- _Work to complete_: With the material below, print exactly the lines between the line holding "(s.putPending x).effReg o = s.effReg o := rfl" and the line holding "theorem State.putPending_fldR (s", inclusive. Add nothing else.

- _Records shown_:
=== Section Start ===

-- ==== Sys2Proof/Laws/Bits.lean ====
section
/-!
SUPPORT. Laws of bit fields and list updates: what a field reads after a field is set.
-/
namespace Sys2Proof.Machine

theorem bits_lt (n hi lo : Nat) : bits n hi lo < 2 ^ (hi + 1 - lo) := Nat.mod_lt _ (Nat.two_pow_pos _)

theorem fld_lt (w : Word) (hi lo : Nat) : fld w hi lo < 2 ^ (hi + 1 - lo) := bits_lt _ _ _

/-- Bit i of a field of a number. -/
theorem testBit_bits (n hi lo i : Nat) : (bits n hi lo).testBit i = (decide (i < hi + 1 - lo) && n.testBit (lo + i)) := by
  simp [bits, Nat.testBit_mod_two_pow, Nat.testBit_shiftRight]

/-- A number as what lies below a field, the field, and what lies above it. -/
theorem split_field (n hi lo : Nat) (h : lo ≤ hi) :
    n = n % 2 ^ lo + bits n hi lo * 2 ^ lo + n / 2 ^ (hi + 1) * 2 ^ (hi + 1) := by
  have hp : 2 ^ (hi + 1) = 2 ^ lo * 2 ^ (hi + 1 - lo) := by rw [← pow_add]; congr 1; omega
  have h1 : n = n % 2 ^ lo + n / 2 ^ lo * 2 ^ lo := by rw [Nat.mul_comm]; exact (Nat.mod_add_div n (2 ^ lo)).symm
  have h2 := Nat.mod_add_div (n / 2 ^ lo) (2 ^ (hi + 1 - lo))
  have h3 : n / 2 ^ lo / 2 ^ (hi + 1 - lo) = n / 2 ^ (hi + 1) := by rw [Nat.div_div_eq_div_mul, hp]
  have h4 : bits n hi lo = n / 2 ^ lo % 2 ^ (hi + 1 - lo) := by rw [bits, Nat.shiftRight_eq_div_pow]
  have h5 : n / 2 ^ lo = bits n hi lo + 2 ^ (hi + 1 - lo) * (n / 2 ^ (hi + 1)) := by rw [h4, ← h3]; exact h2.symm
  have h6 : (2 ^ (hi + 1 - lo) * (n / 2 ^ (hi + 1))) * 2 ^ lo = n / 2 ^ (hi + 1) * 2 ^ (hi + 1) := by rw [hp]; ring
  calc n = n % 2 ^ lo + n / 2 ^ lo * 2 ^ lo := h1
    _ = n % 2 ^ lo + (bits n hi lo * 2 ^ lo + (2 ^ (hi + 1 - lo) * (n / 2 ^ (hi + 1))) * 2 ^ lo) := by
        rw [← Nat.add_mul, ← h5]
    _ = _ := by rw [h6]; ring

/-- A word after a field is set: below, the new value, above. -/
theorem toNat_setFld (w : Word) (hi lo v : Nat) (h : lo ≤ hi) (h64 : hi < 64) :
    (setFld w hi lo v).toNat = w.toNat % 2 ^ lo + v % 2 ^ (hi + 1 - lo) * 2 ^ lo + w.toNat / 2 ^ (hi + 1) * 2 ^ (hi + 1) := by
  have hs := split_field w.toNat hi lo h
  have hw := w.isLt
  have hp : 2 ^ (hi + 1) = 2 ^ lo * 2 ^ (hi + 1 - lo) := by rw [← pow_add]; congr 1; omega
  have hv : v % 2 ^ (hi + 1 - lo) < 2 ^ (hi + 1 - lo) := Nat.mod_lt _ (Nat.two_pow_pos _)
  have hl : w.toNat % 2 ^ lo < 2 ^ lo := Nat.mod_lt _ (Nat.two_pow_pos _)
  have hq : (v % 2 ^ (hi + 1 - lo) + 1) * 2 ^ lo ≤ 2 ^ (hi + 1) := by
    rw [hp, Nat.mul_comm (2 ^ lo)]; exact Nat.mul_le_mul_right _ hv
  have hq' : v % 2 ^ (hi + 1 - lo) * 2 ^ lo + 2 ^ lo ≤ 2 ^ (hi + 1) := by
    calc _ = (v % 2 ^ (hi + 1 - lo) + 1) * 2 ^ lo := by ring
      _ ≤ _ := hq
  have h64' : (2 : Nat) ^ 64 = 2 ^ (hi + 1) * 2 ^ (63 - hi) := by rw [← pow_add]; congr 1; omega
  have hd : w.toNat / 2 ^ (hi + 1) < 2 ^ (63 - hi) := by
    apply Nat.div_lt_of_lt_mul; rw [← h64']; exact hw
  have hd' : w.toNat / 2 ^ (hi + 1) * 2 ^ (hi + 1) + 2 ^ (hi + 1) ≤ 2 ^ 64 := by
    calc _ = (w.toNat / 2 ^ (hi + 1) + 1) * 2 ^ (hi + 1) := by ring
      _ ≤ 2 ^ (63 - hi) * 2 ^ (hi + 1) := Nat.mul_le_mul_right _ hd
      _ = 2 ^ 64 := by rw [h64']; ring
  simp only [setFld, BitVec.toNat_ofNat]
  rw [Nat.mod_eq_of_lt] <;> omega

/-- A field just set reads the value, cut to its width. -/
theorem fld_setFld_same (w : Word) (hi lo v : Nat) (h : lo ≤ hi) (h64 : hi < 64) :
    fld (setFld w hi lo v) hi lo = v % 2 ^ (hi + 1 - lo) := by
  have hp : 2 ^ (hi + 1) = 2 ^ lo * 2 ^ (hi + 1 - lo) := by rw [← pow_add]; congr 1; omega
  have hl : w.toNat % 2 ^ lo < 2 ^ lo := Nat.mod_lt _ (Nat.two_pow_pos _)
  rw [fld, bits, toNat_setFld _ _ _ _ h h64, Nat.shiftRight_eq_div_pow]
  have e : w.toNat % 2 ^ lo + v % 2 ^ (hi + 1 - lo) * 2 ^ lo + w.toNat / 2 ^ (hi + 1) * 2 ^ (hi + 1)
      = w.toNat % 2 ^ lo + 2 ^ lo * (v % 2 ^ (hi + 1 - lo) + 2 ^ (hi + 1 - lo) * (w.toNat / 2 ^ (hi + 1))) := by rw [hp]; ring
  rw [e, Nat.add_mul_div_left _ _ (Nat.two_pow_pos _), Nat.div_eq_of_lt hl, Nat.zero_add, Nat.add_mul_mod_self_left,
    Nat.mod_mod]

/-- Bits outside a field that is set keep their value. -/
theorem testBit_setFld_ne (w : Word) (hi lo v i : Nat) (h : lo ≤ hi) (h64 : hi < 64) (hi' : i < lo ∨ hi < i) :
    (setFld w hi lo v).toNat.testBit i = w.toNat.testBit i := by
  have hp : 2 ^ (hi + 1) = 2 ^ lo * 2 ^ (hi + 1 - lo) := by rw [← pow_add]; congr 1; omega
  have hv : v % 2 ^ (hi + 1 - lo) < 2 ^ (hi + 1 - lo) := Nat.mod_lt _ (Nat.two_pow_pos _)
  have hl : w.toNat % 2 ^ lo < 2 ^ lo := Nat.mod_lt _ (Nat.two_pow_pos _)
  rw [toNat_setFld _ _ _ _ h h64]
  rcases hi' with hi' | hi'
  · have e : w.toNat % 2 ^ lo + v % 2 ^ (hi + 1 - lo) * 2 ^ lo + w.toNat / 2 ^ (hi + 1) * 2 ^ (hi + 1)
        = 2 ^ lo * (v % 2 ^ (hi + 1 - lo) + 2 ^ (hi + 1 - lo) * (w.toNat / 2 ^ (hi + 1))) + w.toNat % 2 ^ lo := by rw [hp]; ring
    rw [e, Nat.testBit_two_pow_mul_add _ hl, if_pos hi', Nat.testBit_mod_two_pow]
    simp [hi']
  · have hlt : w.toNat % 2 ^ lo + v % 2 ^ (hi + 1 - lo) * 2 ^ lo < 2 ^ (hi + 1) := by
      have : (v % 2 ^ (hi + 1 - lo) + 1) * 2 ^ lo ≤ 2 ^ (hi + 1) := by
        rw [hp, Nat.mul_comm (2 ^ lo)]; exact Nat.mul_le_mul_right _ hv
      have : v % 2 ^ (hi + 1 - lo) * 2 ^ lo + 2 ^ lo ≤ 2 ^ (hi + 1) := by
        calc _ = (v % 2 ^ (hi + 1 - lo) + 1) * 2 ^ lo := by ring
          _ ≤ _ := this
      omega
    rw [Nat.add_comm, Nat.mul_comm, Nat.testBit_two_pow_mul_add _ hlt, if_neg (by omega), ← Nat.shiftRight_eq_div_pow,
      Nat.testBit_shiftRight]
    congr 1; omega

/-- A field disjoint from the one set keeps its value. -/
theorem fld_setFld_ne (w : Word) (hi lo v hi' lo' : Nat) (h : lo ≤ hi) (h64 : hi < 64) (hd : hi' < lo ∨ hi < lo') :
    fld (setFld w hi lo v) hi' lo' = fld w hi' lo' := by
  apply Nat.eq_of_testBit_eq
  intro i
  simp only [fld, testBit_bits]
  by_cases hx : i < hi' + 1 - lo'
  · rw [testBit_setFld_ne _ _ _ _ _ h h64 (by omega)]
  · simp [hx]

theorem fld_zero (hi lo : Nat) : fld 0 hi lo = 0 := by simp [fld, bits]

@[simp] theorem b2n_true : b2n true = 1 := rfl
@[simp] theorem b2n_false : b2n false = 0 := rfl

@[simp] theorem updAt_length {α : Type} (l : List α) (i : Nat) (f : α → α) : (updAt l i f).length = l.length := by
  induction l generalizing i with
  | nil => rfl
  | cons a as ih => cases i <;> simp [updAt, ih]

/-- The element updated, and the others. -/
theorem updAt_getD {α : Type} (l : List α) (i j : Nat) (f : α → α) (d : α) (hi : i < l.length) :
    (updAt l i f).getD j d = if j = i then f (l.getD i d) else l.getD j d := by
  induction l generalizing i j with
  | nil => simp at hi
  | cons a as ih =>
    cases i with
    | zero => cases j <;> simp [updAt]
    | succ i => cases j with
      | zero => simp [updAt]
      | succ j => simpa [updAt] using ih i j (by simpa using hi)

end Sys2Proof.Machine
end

=== Section End ===
=== Section Start ===

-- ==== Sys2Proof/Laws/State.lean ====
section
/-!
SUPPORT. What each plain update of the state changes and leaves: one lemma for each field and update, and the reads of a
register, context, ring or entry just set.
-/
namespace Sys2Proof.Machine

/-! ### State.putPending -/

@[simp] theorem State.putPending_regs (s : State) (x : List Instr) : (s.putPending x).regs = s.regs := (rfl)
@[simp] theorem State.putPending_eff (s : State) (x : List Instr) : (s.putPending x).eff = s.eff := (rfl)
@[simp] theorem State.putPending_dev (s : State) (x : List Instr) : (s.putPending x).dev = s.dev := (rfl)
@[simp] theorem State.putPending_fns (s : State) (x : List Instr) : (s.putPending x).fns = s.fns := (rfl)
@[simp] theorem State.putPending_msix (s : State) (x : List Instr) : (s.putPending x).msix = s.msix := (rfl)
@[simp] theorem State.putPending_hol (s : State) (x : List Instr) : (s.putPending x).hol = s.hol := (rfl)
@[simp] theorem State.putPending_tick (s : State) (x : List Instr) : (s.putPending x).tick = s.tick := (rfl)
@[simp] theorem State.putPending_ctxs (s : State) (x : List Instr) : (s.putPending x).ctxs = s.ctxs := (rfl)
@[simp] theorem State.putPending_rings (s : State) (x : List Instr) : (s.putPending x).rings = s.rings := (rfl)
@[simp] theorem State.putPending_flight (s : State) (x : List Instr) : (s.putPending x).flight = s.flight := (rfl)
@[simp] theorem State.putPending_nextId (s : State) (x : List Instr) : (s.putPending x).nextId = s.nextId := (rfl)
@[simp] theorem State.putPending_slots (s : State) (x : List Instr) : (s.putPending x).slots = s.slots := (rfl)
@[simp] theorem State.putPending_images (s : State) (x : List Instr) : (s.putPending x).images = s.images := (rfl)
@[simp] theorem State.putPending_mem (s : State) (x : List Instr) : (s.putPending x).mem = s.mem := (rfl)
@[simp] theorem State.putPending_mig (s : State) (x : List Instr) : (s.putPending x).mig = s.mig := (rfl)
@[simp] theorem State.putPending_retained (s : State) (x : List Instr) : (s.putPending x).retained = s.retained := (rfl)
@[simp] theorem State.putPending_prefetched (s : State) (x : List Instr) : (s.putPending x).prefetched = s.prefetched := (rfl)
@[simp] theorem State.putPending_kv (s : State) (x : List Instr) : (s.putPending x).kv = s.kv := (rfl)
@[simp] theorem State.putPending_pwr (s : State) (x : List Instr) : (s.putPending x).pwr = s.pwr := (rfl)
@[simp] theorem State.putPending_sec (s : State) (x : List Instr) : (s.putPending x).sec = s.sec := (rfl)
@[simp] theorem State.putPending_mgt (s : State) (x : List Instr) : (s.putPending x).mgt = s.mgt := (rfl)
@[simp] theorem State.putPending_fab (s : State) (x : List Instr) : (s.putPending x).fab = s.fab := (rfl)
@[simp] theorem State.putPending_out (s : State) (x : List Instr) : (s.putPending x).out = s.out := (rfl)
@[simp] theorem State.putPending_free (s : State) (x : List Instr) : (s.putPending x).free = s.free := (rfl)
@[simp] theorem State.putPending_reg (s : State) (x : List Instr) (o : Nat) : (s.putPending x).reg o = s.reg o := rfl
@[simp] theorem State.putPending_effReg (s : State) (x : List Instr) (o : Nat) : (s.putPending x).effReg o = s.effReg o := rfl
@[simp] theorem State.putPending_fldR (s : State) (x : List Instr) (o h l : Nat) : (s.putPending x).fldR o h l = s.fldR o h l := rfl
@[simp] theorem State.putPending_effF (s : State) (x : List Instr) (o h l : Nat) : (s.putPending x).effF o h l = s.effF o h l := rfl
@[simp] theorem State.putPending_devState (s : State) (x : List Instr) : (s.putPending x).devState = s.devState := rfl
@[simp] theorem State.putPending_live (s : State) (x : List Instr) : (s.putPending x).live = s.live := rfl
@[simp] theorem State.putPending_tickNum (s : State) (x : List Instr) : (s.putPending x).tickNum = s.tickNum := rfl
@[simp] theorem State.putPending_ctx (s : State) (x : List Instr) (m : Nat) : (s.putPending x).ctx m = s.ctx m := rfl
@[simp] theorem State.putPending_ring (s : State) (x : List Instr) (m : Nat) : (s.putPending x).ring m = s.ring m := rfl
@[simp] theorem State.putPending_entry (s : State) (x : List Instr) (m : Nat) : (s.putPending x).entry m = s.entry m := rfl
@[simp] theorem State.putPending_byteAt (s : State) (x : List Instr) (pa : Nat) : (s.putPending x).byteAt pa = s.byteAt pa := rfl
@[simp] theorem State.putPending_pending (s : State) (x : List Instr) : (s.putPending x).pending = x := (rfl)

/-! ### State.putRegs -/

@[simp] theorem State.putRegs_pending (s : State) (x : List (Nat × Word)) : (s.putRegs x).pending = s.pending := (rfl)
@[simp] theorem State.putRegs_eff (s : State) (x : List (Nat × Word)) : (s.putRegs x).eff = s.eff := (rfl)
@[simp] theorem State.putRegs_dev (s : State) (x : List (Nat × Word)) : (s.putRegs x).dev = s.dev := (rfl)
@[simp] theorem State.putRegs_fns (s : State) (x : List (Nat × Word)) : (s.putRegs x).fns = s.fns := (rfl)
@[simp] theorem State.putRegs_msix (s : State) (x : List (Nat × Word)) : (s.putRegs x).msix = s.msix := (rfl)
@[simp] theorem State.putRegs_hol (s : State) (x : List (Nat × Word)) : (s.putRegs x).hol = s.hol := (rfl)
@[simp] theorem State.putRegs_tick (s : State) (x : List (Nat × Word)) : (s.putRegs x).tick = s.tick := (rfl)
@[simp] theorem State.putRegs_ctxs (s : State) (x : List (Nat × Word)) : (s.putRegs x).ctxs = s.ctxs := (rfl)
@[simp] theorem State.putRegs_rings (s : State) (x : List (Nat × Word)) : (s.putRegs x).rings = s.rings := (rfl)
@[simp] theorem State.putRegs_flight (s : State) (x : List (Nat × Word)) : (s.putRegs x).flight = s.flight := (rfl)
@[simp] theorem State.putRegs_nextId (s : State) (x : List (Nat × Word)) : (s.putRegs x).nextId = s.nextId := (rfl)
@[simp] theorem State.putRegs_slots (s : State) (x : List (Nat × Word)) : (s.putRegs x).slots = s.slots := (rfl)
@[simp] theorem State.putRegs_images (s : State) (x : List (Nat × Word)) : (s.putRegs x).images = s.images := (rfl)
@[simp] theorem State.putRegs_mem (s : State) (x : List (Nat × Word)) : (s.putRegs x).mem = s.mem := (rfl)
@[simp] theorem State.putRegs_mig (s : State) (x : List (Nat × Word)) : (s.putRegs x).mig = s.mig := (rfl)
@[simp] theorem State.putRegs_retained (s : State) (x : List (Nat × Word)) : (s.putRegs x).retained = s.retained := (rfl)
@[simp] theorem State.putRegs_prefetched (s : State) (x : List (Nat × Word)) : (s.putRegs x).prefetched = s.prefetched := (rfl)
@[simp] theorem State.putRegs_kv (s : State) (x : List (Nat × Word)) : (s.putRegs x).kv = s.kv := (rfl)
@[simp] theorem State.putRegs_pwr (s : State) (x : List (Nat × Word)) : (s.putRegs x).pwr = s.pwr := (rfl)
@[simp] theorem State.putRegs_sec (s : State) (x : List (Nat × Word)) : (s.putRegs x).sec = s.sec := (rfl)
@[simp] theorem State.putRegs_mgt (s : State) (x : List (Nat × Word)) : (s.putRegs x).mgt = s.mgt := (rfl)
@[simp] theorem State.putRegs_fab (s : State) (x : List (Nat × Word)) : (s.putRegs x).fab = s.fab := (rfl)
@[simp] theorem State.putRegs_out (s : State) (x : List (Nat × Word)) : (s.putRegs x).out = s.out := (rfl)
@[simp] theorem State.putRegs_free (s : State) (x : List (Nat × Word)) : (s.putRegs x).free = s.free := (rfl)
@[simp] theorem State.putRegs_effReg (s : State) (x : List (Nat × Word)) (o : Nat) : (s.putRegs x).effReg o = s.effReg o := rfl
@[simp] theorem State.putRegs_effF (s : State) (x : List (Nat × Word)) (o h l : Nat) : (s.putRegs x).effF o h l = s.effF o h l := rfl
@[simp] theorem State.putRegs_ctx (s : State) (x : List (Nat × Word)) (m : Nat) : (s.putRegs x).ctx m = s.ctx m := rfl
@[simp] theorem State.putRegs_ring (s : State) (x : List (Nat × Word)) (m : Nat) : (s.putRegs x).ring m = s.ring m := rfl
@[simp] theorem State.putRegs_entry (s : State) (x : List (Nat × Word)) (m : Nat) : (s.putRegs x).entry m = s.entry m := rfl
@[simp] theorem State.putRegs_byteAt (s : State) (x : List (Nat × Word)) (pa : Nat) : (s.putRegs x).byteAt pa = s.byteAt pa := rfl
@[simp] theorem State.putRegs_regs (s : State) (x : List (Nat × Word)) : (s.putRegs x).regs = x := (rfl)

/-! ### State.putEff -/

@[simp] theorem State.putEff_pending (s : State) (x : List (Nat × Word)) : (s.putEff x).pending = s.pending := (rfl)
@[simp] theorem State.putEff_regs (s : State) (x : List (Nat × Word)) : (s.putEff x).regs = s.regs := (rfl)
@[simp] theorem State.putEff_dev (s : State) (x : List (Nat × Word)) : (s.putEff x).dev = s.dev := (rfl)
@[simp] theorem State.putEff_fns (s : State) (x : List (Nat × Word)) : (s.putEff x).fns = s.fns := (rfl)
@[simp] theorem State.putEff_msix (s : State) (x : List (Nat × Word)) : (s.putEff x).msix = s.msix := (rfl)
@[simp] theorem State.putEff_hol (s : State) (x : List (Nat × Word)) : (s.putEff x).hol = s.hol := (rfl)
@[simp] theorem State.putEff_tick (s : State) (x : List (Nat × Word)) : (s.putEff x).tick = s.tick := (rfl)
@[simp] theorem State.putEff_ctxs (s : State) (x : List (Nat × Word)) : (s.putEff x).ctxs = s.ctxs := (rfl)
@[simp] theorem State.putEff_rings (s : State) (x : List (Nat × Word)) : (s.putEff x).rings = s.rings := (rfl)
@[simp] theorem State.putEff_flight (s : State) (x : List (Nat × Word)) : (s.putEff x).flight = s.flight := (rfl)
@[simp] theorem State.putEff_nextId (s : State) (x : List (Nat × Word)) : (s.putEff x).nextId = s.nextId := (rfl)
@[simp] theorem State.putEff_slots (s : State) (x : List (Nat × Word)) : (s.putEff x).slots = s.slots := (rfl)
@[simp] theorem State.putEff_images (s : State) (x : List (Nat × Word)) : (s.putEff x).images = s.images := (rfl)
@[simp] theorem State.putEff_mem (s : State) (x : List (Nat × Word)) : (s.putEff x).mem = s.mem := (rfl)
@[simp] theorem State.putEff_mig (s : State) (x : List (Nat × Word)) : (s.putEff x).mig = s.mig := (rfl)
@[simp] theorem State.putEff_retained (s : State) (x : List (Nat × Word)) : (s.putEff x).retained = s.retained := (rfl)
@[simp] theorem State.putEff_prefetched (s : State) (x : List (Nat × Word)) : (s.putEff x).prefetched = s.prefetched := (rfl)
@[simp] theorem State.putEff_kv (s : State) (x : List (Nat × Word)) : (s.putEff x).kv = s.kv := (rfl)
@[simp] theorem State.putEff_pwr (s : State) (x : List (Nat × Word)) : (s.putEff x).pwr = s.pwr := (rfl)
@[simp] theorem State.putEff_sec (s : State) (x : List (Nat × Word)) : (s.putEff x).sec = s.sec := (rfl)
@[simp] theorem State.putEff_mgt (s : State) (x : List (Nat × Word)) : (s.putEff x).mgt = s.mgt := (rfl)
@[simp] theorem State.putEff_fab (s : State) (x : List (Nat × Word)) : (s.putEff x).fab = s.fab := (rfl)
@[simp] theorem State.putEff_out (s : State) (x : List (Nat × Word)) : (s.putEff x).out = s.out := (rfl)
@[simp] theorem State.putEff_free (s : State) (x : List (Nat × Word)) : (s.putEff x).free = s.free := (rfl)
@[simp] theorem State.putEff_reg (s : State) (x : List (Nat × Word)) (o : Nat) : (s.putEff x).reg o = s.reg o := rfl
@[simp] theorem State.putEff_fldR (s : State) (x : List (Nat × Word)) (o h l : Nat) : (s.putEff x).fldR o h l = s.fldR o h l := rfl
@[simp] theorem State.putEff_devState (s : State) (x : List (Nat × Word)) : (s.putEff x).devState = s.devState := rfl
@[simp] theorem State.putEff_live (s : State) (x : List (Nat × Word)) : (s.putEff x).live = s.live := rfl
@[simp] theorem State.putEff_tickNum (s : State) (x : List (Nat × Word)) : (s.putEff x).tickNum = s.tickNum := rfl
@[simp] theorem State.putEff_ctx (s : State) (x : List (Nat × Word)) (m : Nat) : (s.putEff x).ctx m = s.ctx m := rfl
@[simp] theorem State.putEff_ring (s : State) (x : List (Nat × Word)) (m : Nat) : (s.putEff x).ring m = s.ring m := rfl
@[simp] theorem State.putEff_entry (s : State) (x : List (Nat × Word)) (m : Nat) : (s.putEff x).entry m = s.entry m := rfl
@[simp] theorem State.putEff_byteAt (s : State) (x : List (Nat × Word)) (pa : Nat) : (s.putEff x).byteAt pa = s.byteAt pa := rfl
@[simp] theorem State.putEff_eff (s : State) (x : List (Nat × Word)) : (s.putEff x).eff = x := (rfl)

=== Section End ===

- _Task output_:
@[simp] theorem State.putPending_effReg (s : State) (x : List Instr) (o : Nat) : (s.putPending x).effReg o = s.effReg o := rfl
@[simp] theorem State.putPending_fldR (s : State) (x : List Instr) (o h l : Nat) : (s.putPending x).fldR o h l = s.fldR o h l := rfl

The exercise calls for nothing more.